"""

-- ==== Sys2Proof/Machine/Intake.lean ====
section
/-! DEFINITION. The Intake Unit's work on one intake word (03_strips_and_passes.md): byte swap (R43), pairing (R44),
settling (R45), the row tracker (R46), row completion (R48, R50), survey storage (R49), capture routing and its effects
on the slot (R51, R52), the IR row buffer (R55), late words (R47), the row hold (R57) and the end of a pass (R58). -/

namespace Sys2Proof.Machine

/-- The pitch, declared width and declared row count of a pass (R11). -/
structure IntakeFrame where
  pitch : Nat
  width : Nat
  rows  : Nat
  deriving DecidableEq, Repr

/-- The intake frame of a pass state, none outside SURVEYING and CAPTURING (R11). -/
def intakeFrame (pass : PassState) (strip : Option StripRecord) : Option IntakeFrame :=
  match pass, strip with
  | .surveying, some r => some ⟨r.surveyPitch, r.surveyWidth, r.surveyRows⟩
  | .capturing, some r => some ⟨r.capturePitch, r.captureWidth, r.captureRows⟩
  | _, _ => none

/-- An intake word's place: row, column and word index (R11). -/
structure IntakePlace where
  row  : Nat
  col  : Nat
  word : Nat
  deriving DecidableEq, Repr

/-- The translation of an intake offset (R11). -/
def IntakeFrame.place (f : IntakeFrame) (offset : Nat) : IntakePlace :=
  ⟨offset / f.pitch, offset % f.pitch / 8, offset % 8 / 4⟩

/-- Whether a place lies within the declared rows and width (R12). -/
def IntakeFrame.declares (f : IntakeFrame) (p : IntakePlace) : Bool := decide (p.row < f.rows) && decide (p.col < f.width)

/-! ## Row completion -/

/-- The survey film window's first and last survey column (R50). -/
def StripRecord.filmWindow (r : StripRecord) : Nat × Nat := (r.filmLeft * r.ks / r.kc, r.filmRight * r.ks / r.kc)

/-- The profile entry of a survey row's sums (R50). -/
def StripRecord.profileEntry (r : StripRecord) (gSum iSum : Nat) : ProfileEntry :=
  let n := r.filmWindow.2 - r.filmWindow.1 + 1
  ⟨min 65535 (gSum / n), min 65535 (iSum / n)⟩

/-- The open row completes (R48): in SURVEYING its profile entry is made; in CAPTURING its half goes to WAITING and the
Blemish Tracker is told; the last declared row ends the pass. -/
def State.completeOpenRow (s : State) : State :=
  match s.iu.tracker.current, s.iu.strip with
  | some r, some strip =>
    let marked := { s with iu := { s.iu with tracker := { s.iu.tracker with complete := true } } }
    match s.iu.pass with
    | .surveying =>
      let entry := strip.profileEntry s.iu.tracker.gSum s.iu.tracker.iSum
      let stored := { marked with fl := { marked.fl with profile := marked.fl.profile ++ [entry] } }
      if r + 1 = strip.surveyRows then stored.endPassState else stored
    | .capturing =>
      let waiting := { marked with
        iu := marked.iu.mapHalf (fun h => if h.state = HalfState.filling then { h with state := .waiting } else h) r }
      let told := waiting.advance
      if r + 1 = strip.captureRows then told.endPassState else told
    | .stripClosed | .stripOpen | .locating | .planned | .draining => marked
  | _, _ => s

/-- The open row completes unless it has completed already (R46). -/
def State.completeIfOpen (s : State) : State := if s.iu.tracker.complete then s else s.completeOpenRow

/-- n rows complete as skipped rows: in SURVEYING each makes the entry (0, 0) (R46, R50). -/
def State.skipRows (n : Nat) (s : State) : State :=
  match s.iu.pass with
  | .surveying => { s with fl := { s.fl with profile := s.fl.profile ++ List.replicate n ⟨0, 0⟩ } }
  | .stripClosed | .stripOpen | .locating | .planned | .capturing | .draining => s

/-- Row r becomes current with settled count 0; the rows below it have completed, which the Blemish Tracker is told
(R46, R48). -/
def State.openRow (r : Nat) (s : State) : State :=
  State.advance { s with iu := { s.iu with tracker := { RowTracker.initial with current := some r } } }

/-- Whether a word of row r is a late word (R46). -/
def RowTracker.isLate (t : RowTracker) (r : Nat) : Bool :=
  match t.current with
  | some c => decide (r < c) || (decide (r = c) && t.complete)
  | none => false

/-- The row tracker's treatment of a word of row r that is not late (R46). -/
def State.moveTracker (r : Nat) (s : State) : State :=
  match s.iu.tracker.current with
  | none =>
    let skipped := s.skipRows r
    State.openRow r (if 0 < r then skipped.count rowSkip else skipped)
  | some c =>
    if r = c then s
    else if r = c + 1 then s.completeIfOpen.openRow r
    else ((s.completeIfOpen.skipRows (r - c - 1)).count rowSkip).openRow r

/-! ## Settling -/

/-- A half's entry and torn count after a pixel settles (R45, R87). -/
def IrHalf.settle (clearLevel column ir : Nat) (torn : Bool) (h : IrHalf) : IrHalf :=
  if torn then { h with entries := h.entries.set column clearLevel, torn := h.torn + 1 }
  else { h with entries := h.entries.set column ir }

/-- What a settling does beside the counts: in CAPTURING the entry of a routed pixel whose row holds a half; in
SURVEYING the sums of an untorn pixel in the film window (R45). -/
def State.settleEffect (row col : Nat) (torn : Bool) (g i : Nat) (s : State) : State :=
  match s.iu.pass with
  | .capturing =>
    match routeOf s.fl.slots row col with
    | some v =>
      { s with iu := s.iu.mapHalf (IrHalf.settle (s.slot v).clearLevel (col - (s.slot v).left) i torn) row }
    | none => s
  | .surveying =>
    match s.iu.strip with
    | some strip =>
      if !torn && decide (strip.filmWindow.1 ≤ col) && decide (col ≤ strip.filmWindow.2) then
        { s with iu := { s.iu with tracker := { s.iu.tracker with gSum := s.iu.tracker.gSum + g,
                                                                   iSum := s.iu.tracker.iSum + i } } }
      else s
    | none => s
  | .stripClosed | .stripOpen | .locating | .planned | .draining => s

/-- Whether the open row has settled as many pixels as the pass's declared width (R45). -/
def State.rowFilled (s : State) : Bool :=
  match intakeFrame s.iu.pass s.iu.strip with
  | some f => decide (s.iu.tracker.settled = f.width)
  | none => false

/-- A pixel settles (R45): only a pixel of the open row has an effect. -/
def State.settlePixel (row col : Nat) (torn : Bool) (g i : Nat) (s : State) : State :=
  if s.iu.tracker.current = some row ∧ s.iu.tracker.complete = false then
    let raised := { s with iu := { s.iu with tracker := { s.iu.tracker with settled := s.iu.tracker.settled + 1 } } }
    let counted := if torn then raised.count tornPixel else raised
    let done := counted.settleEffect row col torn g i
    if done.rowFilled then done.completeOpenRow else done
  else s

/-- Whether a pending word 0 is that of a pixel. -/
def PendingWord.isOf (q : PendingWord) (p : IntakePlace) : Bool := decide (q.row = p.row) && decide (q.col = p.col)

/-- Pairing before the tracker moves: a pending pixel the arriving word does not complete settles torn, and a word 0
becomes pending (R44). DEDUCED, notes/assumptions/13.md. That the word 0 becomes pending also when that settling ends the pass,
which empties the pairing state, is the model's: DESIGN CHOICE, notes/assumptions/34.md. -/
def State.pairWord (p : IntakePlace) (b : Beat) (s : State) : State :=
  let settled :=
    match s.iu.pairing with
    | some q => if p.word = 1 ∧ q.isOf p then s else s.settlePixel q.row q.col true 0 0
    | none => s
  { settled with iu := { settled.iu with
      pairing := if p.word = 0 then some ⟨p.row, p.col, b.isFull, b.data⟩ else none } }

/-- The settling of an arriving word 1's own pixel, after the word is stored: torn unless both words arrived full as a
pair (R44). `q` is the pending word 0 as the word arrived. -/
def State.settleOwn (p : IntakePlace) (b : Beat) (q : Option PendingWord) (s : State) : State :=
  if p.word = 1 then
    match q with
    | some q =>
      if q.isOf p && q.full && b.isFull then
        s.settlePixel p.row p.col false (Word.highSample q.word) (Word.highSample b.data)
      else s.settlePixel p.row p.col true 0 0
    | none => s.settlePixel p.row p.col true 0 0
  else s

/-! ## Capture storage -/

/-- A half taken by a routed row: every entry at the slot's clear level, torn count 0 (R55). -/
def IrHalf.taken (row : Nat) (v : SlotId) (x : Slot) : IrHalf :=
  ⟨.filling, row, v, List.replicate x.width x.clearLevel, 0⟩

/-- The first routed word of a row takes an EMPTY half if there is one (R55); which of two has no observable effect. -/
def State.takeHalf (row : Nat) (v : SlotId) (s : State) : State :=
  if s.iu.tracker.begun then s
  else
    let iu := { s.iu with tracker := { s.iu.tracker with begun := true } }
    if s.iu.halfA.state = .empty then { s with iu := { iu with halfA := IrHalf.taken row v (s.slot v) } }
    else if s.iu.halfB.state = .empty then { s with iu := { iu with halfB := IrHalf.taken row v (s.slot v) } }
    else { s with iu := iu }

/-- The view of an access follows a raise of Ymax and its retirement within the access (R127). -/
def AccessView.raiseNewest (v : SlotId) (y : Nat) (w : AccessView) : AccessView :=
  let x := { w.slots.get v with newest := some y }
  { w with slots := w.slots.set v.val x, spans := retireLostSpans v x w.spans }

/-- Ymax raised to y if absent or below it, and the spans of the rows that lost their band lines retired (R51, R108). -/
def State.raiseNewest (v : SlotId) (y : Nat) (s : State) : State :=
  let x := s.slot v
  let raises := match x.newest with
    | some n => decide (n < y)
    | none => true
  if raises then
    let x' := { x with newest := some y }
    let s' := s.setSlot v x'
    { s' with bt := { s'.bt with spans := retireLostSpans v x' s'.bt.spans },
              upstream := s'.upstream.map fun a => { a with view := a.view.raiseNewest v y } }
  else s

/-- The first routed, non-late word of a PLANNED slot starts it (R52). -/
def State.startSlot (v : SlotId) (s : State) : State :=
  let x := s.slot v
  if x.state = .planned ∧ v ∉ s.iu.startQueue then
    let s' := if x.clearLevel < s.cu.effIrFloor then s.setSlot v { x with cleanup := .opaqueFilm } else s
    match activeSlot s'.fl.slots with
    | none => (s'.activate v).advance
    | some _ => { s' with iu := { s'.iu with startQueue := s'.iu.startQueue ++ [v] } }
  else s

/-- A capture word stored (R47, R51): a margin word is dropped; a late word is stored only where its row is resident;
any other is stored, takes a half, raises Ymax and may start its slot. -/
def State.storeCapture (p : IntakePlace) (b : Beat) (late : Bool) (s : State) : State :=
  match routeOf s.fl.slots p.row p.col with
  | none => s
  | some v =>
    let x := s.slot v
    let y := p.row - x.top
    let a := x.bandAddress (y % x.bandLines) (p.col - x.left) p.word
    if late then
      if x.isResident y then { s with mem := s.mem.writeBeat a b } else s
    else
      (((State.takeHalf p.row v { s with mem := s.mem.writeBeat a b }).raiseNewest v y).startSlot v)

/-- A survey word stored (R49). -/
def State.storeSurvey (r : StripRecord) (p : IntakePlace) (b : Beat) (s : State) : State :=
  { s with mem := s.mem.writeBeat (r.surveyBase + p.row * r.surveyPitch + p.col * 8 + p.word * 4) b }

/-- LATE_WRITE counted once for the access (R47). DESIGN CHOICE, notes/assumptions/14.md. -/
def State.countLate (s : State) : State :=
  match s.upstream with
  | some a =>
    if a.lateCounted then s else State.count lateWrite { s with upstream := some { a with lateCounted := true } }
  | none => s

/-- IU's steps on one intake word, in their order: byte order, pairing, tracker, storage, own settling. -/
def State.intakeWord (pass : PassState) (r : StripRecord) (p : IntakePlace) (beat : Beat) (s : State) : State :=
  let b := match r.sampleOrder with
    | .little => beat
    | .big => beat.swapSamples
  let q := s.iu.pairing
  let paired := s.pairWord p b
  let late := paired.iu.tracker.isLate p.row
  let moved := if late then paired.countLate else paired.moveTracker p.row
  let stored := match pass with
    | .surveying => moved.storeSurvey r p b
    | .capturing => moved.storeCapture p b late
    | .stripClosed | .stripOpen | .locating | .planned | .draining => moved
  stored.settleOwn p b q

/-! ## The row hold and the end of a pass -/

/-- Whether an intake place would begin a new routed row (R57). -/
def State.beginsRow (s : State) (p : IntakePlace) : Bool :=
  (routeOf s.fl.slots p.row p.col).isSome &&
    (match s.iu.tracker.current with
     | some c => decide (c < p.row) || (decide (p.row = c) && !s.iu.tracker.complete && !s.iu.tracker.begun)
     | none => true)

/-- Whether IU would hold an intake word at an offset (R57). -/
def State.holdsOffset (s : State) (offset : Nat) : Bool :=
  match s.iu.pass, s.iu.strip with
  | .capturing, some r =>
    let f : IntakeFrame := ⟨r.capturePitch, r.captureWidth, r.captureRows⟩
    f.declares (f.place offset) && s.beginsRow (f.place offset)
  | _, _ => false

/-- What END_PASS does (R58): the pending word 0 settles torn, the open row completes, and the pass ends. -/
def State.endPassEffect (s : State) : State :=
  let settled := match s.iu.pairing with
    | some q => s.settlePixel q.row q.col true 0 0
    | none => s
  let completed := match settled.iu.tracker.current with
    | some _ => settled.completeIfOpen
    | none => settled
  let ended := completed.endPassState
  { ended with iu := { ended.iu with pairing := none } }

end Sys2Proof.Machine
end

"""
"""

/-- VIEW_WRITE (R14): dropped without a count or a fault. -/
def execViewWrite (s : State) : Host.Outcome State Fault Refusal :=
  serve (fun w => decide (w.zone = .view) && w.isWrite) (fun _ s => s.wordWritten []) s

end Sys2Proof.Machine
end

"""

→ Exercise objective:
Return each line of the data that contains the string "becomes".

→ Result:
/-- Row r becomes current with settled count 0; the rows below it have completed, which the Blemish Tracker is told
becomes pending (R44). DEDUCED, notes/assumptions/13.md. That the word 0 becomes pending also when that settling ends the pass,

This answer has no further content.